### What you should do
Give again, word for word, every line below from the one that has "def Obligations.SpecWordsDecode : Prop" through the one that has "guard := 3, stall", both included, and no others.

### Material shown

-- ==== Sys2Proof/Certificates/Slice0/Obligations.lean ====
section
/-!
DEFINITION. What the provers are to prove: statements about the decoder, the instructions, the events and the machine, each from
the spec's rules. Shared terms stand in Safety.lean. A statement about a word takes `ready`: the word finds its group ready and
none of the checks that issue itself makes turns it away; its conclusion is the state that exec answers. A statement about an event
says with `Does` that the event goes on, and what then holds. Numbers of notes/assumptions stand as 'log n'.
-/

open Sys2Proof Sys2Proof.Machine

/-! ### Encoding -/

/-- R47, R62: decoding the bytes of an encoded well-formed instruction gives it back, with every operand, and leaves the rest. -/
def Obligations.DecodeOfEncode : Prop :=
  ∀ (i : Instr) (w : IWord) (rest : List Byte), i.wf = true → encode i = some w →
    decode (wordBytes w.toNat ++ rest) = .ok (i, rest)

/-- R47, R53, R62: what decodes is well formed, and its encoding is the word that was read: a word has one meaning, and no bit of it
is ignored. R59, R62: an OP that the opcode map does not assign is refused by that name, whatever the other bits but bits 3:0, and
so is a word with a non-zero bit among these. -/
def Obligations.EncodeOfDecode : Prop :=
  (∀ (bs : List Byte) (i : Instr) (rest : List Byte), decode bs = .ok (i, rest) →
     i.wf = true ∧ ∃ w, encode i = some w ∧ bs = wordBytes w.toNat ++ rest) ∧
  (∀ w : Nat, w < 2 ^ 96 →
     w / 2 ^ 90 % 64 ∉ [0x00, 0x01, 0x08, 0x10, 0x18, 0x1C, 0x20, 0x21, 0x22, 0x23, 0x24, 0x25, 0x28, 0x29, 0x2C, 0x2D, 0x30, 0x31, 0x34,
       0x38, 0x39, 0x3C, 0x3D, 0x3E] →
     decode (wordBytes w) = .error (if w % 16 = 0 then .reservedOp else .mustBeZero))

/-- Words that the spec writes out: FFMA and the pair word (R62), SEXT (R104), CVTF8 (05), ST (07), BRA (08), MMA (11), TRAP (12).
-/
def Obligations.SpecWordsDecode : Prop :=
  decodeTableWord 96 0x403180800805000000085000 = some (.ffma
      { guard := 3, stall := 2, chn := true, wsb := 0, ssb := 0, yh := false }
      { dst := .vec false 4, a := .vreg 1, b := .vreg 2, c := .vreg 4, ty := .f32, rm := .rne, sat := false, aba := false, nga := false,
        abb := false, ngb := false, abc := false, ngc := false, aux := 0 }) ∧
  decodeTableWord 96 0xFA500A28000A210020410002 = some (.pairWord
      { guard := 18, i := true, sop := 0, sd := 5, sa := 5, sb := 1, vop := 17, vd := 8, va := 1, vb := 2, vc := 8, stall := 1,
        chn := false }) ∧
  decodeTableWord 96 0x0137A0E81E18600098000000 = some (.sext
      { guard := 15, stall := 0, chn := false, wsb := 0, ssb := 0, yh := false }
      { dst := .sca false 7, a := .sreg 3, b := .imm 12, c := .vreg 0, ty := .i64, rm := .rne, sat := false, aba := false, nga := false,
        abb := false, ngb := false, abc := false, ngc := false, aux := 19 }) ∧
  decodeTableWord 96 0xF40780000000000000540000 = some (.trap
      { guard := 15, stall := 0, chn := false, wsb := 0, ssb := 0, yh := false }
      { dst := .vec false 0, a := .vreg 0, b := .vreg 0, imm := 42 })

/-! ### The step -/

/-- A step runs the decoded instruction: with a word being issued whose bytes decode to i, step is exec of i, and then the turn
passes to the word's next group, to a second word of the cycle, or to none (log 1). A core's turn: the word that its selected lanes
fetched decodes and runs in the same step, or in the next cycle where the core has had its turn in this one; an event at the head of the
agenda runs likewise (log 1). -/
def Obligations.StepRunsTheWord : Prop :=
  (∀ (s : State) (u : Cur) (i : Instr) (rest : List Byte), heldDown s = false → s.cur = some u →
     decode (wordBytes u.word) = .ok (i, rest) →
     (∀ t, exec i s = .next t → step s = .next (advance t)) ∧
     (∀ t v g gs, t.cur = some v → v.todo = g :: gs → advance t = { t with cur := some { v with g, todo := gs } }) ∧
     (∀ t v, t.cur = some v → v.todo = [] → v.second = true ∨ v.next = none → advance t = { t with cur := none })) ∧
  (∀ (s : State) (a : List Turn), heldDown s = false → s.cur = none →
     (∀ t k, s.agenda = .issue t k :: a → 4 * t + k < s.cursor → step s = .next (nextCycle s)) ∧
     (∀ t k u i rest x, s.agenda = .issue t k :: a → k < 4 → s.cursor ≤ 4 * t + k →
       (coreTurn { s with agenda := a, cursor := 4 * t + k + 1 } t k).cur = some u → decode (wordBytes u.word) = .ok (i, rest) →
       exec i (coreTurn { s with agenda := a, cursor := 4 * t + k + 1 } t k) = .next x → step s = .next (advance x)) ∧
     (∀ e x, s.agenda = .event e :: a → exec e { s with agenda := a } = .next x → step s = .next (advance x)))

/-- R47, R48: a program counter beyond 48 bits raises 0x07 and one that is no multiple of 4 raises 0x06; otherwise the word is three
parcels, parcel 0 at the lowest address, each the four little-endian bytes at the place that its address translates to; the first of each
line counts a line request (15 R342). R62, R22: an
illegal word raises 0x01 in a group with an active lane that has nothing else to report; where none is active it changes nothing but
the program counters and chains of its lanes, or aborts the group's open region (09 R211). R61, R62: an S-only word that issues at K with an active lane raises 0x02
before any effect, its operands unread. -/
def Obligations.FetchAndDecodeChecks : Prop :=
  (∀ (s : State) (g : Nat) (G : Group) (pc : BitVec 64),
     (2 ^ 48 ≤ pc.toNat → fetchWord s g G pc = (s, .trap 0x07)) ∧
     (pc.toNat < 2 ^ 48 → pc.toNat % 4 ≠ 0 → fetchWord s g G pc = (s, .trap 0x06)) ∧
     (pc.toNat < 2 ^ 48 → pc.toNat % 4 = 0 → fetchWord s g G pc = fetchParcels s g G (s.partNo G) 3 pc.toNat) ∧
     ∀ p n va s1 e pa s2 s3 w, va < 2 ^ 48 → coreTranslate s G.tile G.core p .fetch G.priv va = (s1, .ok e pa) →
       (if e.stb then (s1, none) else claim s1 (.lanes g) G.tile G.core pa false false) = (s2, none) →
       let r := readPlace (if n = 2 ∨ va % 64 = 0 then countHost s2 p (e.ipa + (va - e.base)) pa e.mg else s2) g G.tile 4 (.pa pa e.stb)
       fetchParcels r.1 g G p n (va + 4) = (s3, .word w) → fetchParcels s g G p (n + 1) va = (s3, .word (r.2.1 + 2 ^ 32 * w))) ∧
  (∀ (s : State) (u : Cur) (G0 : Group) (e : DecodeError), heldDown s = false → s.cur = some u → s.groups.look u.g = some G0 →
     decode (wordBytes u.word) = .error e → issuing s u.g G0 u ≠ [] → dueReport (beginLanes G0 (issuing s u.g G0 u)) (issuing s u.g G0 u) = none →
     let iss := issuing s u.g G0 u
     let G1 := beginLanes G0 iss
     (passing G1 iss (wordGuard u.word) ≠ [] →
       step s = .next (advance (trapIssue (s.setGroup u.g G1) { u, g := u.g, G := G1, iss, act := [] } { code := 0x01 }))) ∧
     (passing G1 iss (wordGuard u.word) = [] → G0.region = none →
       step s = .next (advance (s.setGroup u.g (retireLanes G1 iss u.pc (wordChn u.word) [])))) ∧
     (passing G1 iss (wordGuard u.word) = [] → G0.region.isSome = true →
       step s = .next (advance (abortRegion (s.setGroup u.g G1) u.g (if 256 ≤ arIcnt G0.arstat then 1 else 4) 0 0)))) ∧
  (∀ (i : Instr) (c : Ctl) (s s1 : State) (x : Ctx), supervisorWord i = some c → atDecode c s = some (x, s1) → x.G.priv = false →
     exec i s = .next (trapIssue s1 x { code := 0x02 }))

/-! ### Reset and invariants -/

/-- The memory table keeps its canonical form at every step: rising locations, and no entry equal to what an unlisted one reads as,
so that equal memories are equal data (the model's form of memory). -/
def Obligations.MemoryStaysCanonical : Prop :=
  ∀ s s' : State, s.mem.wf → step s = .next s' → s'.mem.wf

/-- R426: after reset, after MODULE_RESET and after a life-cycle transition every byte of every SRAM and HBM stack is zero and no
line is poisoned, no key slot is held, and the logs are empty; fuses and the identity key survive the wipe. A module reset leaves no
partition and every port DISABLED, and keeps host memory; a life-cycle transition leaves the module's registers at their reset values. The memory that MemoryStaysCanonical speaks of is canonical at reset. -/
def Obligations.ResetWipes : Prop :=
  let wiped := fun (t : State) => (∀ l, l < 2 ^ 64 → t.byteAt l = 0) ∧ t.poison = [] ∧ t.keySlots = 0 ∧ t.devLog = [] ∧ t.parts = [] ∧
    t.groups = [] ∧ t.launches = []
  wiped State.reset ∧ State.reset.mem.wf ∧ State.reset.ports = [] ∧
  (∀ s : State, Does .moduleReset s (fun t => wiped t ∧ (∀ l, 2 ^ 64 ≤ l → t.byteAt l = s.byteAt l) ∧ t.tripped = false ∧ t.ports = [] ∧
    t.fused = s.fused ∧ t.lcs = s.lcs ∧ t.identity = s.identity ∧ t.trip = s.trip ∧
    (t.active, t.activeSvn) = (if s.fused ≤ s.activeSvn then (s.active, s.activeSvn) else s.prev))) ∧
  ∀ s : State, s.heldCmds = [] → wiped (lifeNow s) ∧ (lifeNow s).fused = s.fused ∧ (wipeLife s).identity = s.identity ∧
    (let t := lifeNow s
     t.ports = [] ∧ t.routes = [] ∧ t.waferid = State.reset.waferid ∧ t.pwrlim = State.reset.pwrlim ∧ t.mpool = State.reset.mpool ∧
     t.dm = State.reset.dm ∧ t.devRing = State.reset.devRing) ∧
    (s.parts = [] → s.km.busy = false → s.lcs < 3 → ∀ area, Does (.lifeCycleTransition area true) s (fun t => wiped t ∧ t.lcs = s.lcs + 1)) ∧
    (∀ p, drainHead s p = some .lifeCycle → allDrained s .lifeCycle = true → finishDrain s p = lifeNow s)
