-- ==== Sys2Proof/Laws/State.lean ====
section
/-!
SUPPORT. One equation per field of the state, of a group and of a lane under each of the plain updates of Machine/Ops.lean, so
that no proof unfolds a record update.
-/

namespace Sys2Proof.Machine

/-! ### A group set -/

@[simp] theorem State.setGroup_clock (x : State) (g : Nat) (G : Group) : (x.setGroup g G).clock = x.clock := rfl
@[simp] theorem State.setGroup_mem (x : State) (g : Nat) (G : Group) : (x.setGroup g G).mem = x.mem := rfl
@[simp] theorem State.setGroup_poison (x : State) (g : Nat) (G : Group) : (x.setGroup g G).poison = x.poison := rfl
@[simp] theorem State.setGroup_groups (x : State) (g : Nat) (G : Group) : (x.setGroup g G).groups = x.groups.setAt g G := rfl
@[simp] theorem State.setGroup_launches (x : State) (g : Nat) (G : Group) : (x.setGroup g G).launches = x.launches := rfl
@[simp] theorem State.setGroup_ops (x : State) (g : Nat) (G : Group) : (x.setGroup g G).ops = x.ops := rfl
@[simp] theorem State.setGroup_calls (x : State) (g : Nat) (G : Group) : (x.setGroup g G).calls = x.calls := rfl
@[simp] theorem State.setGroup_cores (x : State) (g : Nat) (G : Group) : (x.setGroup g G).cores = x.cores := rfl
@[simp] theorem State.setGroup_tiles (x : State) (g : Nat) (G : Group) : (x.setGroup g G).tiles = x.tiles := rfl
@[simp] theorem State.setGroup_parts (x : State) (g : Nat) (G : Group) : (x.setGroup g G).parts = x.parts := rfl
@[simp] theorem State.setGroup_classes (x : State) (g : Nat) (G : Group) : (x.setGroup g G).classes = x.classes := rfl
@[simp] theorem State.setGroup_dir (x : State) (g : Nat) (G : Group) : (x.setGroup g G).dir = x.dir := rfl
@[simp] theorem State.setGroup_ports (x : State) (g : Nat) (G : Group) : (x.setGroup g G).ports = x.ports := rfl
@[simp] theorem State.setGroup_routes (x : State) (g : Nat) (G : Group) : (x.setGroup g G).routes = x.routes := rfl
@[simp] theorem State.setGroup_waferid (x : State) (g : Nat) (G : Group) : (x.setGroup g G).waferid = x.waferid := rfl
@[simp] theorem State.setGroup_dm (x : State) (g : Nat) (G : Group) : (x.setGroup g G).dm = x.dm := rfl
@[simp] theorem State.setGroup_km (x : State) (g : Nat) (G : Group) : (x.setGroup g G).km = x.km := rfl
@[simp] theorem State.setGroup_staged (x : State) (g : Nat) (G : Group) : (x.setGroup g G).staged = x.staged := rfl
@[simp] theorem State.setGroup_stagedDigest (x : State) (g : Nat) (G : Group) : (x.setGroup g G).stagedDigest = x.stagedDigest := rfl
@[simp] theorem State.setGroup_fused (x : State) (g : Nat) (G : Group) : (x.setGroup g G).fused = x.fused := rfl
@[simp] theorem State.setGroup_active (x : State) (g : Nat) (G : Group) : (x.setGroup g G).active = x.active := rfl
@[simp] theorem State.setGroup_lcs (x : State) (g : Nat) (G : Group) : (x.setGroup g G).lcs = x.lcs := rfl
@[simp] theorem State.setGroup_identity (x : State) (g : Nat) (G : Group) : (x.setGroup g G).identity = x.identity := rfl
@[simp] theorem State.setGroup_mpool (x : State) (g : Nat) (G : Group) : (x.setGroup g G).mpool = x.mpool := rfl
@[simp] theorem State.setGroup_pwrlim (x : State) (g : Nat) (G : Group) : (x.setGroup g G).pwrlim = x.pwrlim := rfl
@[simp] theorem State.setGroup_trip (x : State) (g : Nat) (G : Group) : (x.setGroup g G).trip = x.trip := rfl
@[simp] theorem State.setGroup_tripped (x : State) (g : Nat) (G : Group) : (x.setGroup g G).tripped = x.tripped := rfl
@[simp] theorem State.setGroup_mhz (x : State) (g : Nat) (G : Group) : (x.setGroup g G).mhz = x.mhz := rfl
@[simp] theorem State.setGroup_keySlots (x : State) (g : Nat) (G : Group) : (x.setGroup g G).keySlots = x.keySlots := rfl
@[simp] theorem State.setGroup_nextKey (x : State) (g : Nat) (G : Group) : (x.setGroup g G).nextKey = x.nextKey := rfl
@[simp] theorem State.setGroup_frames (x : State) (g : Nat) (G : Group) : (x.setGroup g G).frames = x.frames := rfl
@[simp] theorem State.setGroup_images (x : State) (g : Nat) (G : Group) : (x.setGroup g G).images = x.images := rfl
@[simp] theorem State.setGroup_exportsOut (x : State) (g : Nat) (G : Group) : (x.setGroup g G).exportsOut = x.exportsOut := rfl
@[simp] theorem State.setGroup_devRing (x : State) (g : Nat) (G : Group) : (x.setGroup g G).devRing = x.devRing := rfl
@[simp] theorem State.setGroup_devSeq (x : State) (g : Nat) (G : Group) : (x.setGroup g G).devSeq = x.devSeq := rfl
@[simp] theorem State.setGroup_devLog (x : State) (g : Nat) (G : Group) : (x.setGroup g G).devLog = x.devLog := rfl
@[simp] theorem State.setGroup_damson (x : State) (g : Nat) (G : Group) : (x.setGroup g G).damson = x.damson := rfl
@[simp] theorem State.setGroup_edges (x : State) (g : Nat) (G : Group) : (x.setGroup g G).edges = x.edges := rfl
@[simp] theorem State.setGroup_fwHold (x : State) (g : Nat) (G : Group) : (x.setGroup g G).fwHold = x.fwHold := rfl
@[simp] theorem State.setGroup_heldCmds (x : State) (g : Nat) (G : Group) : (x.setGroup g G).heldCmds = x.heldCmds := rfl
@[simp] theorem State.setGroup_arrivals (x : State) (g : Nat) (G : Group) : (x.setGroup g G).arrivals = x.arrivals := rfl
@[simp] theorem State.setGroup_activeSvn (x : State) (g : Nat) (G : Group) : (x.setGroup g G).activeSvn = x.activeSvn := rfl
@[simp] theorem State.setGroup_prev (x : State) (g : Nat) (G : Group) : (x.setGroup g G).prev = x.prev := rfl
@[simp] theorem State.setGroup_out (x : State) (g : Nat) (G : Group) : (x.setGroup g G).out = x.out := rfl
@[simp] theorem State.setGroup_agenda (x : State) (g : Nat) (G : Group) : (x.setGroup g G).agenda = x.agenda := rfl
@[simp] theorem State.setGroup_cursor (x : State) (g : Nat) (G : Group) : (x.setGroup g G).cursor = x.cursor := rfl
@[simp] theorem State.setGroup_cur (x : State) (g : Nat) (G : Group) : (x.setGroup g G).cur = x.cur := rfl
@[simp] theorem State.setGroup_fresh (x : State) (g : Nat) (G : Group) : (x.setGroup g G).fresh = x.fresh := rfl
@[simp] theorem State.setGroup_nextId (x : State) (g : Nat) (G : Group) : (x.setGroup g G).nextId = x.nextId := rfl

### Task solution
def Obligations.SpecWordsDecode : Prop :=
  decodeTableWord 96 0x403180800805000000085000 = some (.ffma
      { guard := 3, stall := 2, chn := true, wsb := 0, ssb := 0, yh := false }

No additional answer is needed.